Supplied material: Begin

-- ==== Sys2Proof/Machine/Allots.lean ====
section
/-! DEFINITION. Allotments made, loaded, reset and released (R144 to R149, R156, R223, R265, R306, R350 to R358, R476), and
sessions closed (R349): the operations the commands are made of. -/

namespace Sys2Proof.Machine

/-! ### Parish sets (R144) -/

/-- Whether two parishes are adjacent. -/
def adjacent (p q : Nat) : Bool :=
  let k := parishRow p
  let l := parishRow q
  let x := logicalX p 0
  let y := logicalX q 0
  (decide (k = l) && (decide (p + 1 = q) || decide (q + 1 = p))) ||
    ((decide (k + 1 = l) || decide (l + 1 = k)) && decide (x < y + 80) && decide (y < x + 80))

/-- The parishes of a set reached from those of `seen`, within `fuel` rounds. -/
def reach (set : List Nat) : Nat → List Nat → List Nat
  | 0, seen => seen
  | fuel + 1, seen => reach set fuel (set.filter fun p => seen.contains p || seen.any (adjacent p))

/-- Whether a set of parishes is connected. -/
def connected (set : List Nat) : Bool :=
  match set with
  | [] => false
  | p :: _ => decide ((reach set 78 [p]).length = set.length)

/-- Whether a parish is usable: powered, lit, not isolated. -/
def State.usable (s : State) (par : Nat) : Bool := (s.parish par).hears

/-- Whether the module gives compute service (R449). -/
def State.computes (s : State) : Bool := decide (s.boot.st = .ready ∨ s.boot.st = .degradedReady)

/-- Whether a parish set may be allotted (R144, R449). -/
def State.parishSetOk (s : State) (map : BitVec 128) : Bool :=
  let set := (List.range 78).filter fun p => bit map p
  s.computes && connected set && set.all fun p => s.usable p && (s.allotOf p).isNone

/-! ### Tallies and books set anew (R149, R265, R306, R476) -/

/-- Every position of an allotment that the model lists. -/
def State.positionsOf (s : State) (a : Nat) : List Pos := s.listed fun p => bit (s.allot a).parishes p

/-- The mesh of an allotment is emptied: nothing of it is residue (R149). -/
def State.emptyAllot (s : State) (a : Nat) : State := (s.positionsOf a).foldl (fun s p => s.emptyMesh p) s

/-- Tallies of an allotment set to 0, their waits and its posted operations discarded (R265). -/
def State.zeroTallies (s : State) (a : Nat) : State :=
  let x := s.allot a
  let inside (i : Nat) : Bool := decide (x.hubBase ≤ i ∧ i < x.hubBase + x.hubCount)
  let s := x.parishList.foldl (fun (s : State) (p : Fin 78) => s.updParish p fun y => { y with tallies := [], waiters := [] }) s
  let s := { s with hub := s.hub.filter fun e => !inside e.1
                    hubWait := s.hubWait.filter fun e => !inside e.1
                    tallyOps := s.tallyOps.filter fun m => !bit x.parishes m.src.parish }
  (s.positionsOf a).foldl (fun s p => s.updCore p fun c =>
    { c with t := Vector.replicate 16 0, tstart := Vector.replicate 16 0 }) s

/-- A channel's descriptors, and the requests it has out. -/
def Channel.descs (x : Channel) : Nat := x.running.length + x.waiting.length
def Channel.out (x : Channel) : Nat := (x.running.map fun r => r.outstanding.length).sum

/-- A core of an allotment with no section: no ACTIVE bank, banks EMPTY, channels and commands discarded, their
descriptors counted in CARTER_ABORTS (R223, R355). -/
def State.idleCore (s : State) (p : Pos) : State :=
  let c := s.core p
  let s := s.bump (parishBase p.parish + 0x2030) (c.load.descs + c.store.descs)
  s.setCore p { c with mode := .noBank, wait := .none, bankA := {}, bankB := {}, mq := [], mrun := none
                       load := {}, store := {}, drained := false, nextFill := 0 }

/-- The books of R475 that the audit owns, by the order of their rows in R475's table from 0. -/
def bookWell : Nat := 3
def bookReductions : Nat := 6

/-- A book found out of balance is set whole and reported (R476, R483). -/
def State.imbalanced (s : State) (book a diff : Nat) : State :=
  (s.bump (rasBase + 0x38)).raise evBooksImbalance none [(book, 1), (a, 1), (diff, 2)] []

/-- The well credits of a core that neither it nor a request holds. -/
def Core.missing (c : Core) : Nat := 16 - (c.load.credits + c.load.out + c.store.credits + c.store.out)

/-- The audit of an allotment's well credits: a dark parish's are written off, any other difference is reported (R471,
R476). -/
def State.auditCore (s : State) (a : Nat) (p : Pos) : State :=
  let c := s.core p
  let lost := if (s.parish p.parish).dark then c.load.out + c.store.out + c.missing else c.missing
  if lost = 0 then s
  else if (s.parish p.parish).dark then s.bump (rasBase + 0x38)
  else s.imbalanced bookWell a lost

Supplied material: End

Write out, word for word, the line containing "let s := x.parishList.foldl" and every line after it to the end of the data above.

## Task response:
  let s := x.parishList.foldl (fun (s : State) (p : Fin 78) => s.updParish p fun y => { y with tallies := [], waiters := [] }) s
  let s := { s with hub := s.hub.filter fun e => !inside e.1
                    hubWait := s.hubWait.filter fun e => !inside e.1
                    tallyOps := s.tallyOps.filter fun m => !bit x.parishes m.src.parish }
  (s.positionsOf a).foldl (fun s p => s.updCore p fun c =>
    { c with t := Vector.replicate 16 0, tstart := Vector.replicate 16 0 }) s

/-- A channel's descriptors, and the requests it has out. -/
def Channel.descs (x : Channel) : Nat := x.running.length + x.waiting.length
def Channel.out (x : Channel) : Nat := (x.running.map fun r => r.outstanding.length).sum

/-- A core of an allotment with no section: no ACTIVE bank, banks EMPTY, channels and commands discarded, their
descriptors counted in CARTER_ABORTS (R223, R355). -/
def State.idleCore (s : State) (p : Pos) : State :=
  let c := s.core p
  let s := s.bump (parishBase p.parish + 0x2030) (c.load.descs + c.store.descs)
  s.setCore p { c with mode := .noBank, wait := .none, bankA := {}, bankB := {}, mq := [], mrun := none
                       load := {}, store := {}, drained := false, nextFill := 0 }

/-- The books of R475 that the audit owns, by the order of their rows in R475's table from 0. -/
def bookWell : Nat := 3
def bookReductions : Nat := 6

/-- A book found out of balance is set whole and reported (R476, R483). -/
def State.imbalanced (s : State) (book a diff : Nat) : State :=
  (s.bump (rasBase + 0x38)).raise evBooksImbalance none [(book, 1), (a, 1), (diff, 2)] []

/-- The well credits of a core that neither it nor a request holds. -/
def Core.missing (c : Core) : Nat := 16 - (c.load.credits + c.load.out + c.store.credits + c.store.out)

/-- The audit of an allotment's well credits: a dark parish's are written off, any other difference is reported (R471,
R476). -/
def State.auditCore (s : State) (a : Nat) (p : Pos) : State :=
  let c := s.core p
  let lost := if (s.parish p.parish).dark then c.load.out + c.store.out + c.missing else c.missing
  if lost = 0 then s
  else if (s.parish p.parish).dark then s.bump (rasBase + 0x38)
  else s.imbalanced bookWell a lost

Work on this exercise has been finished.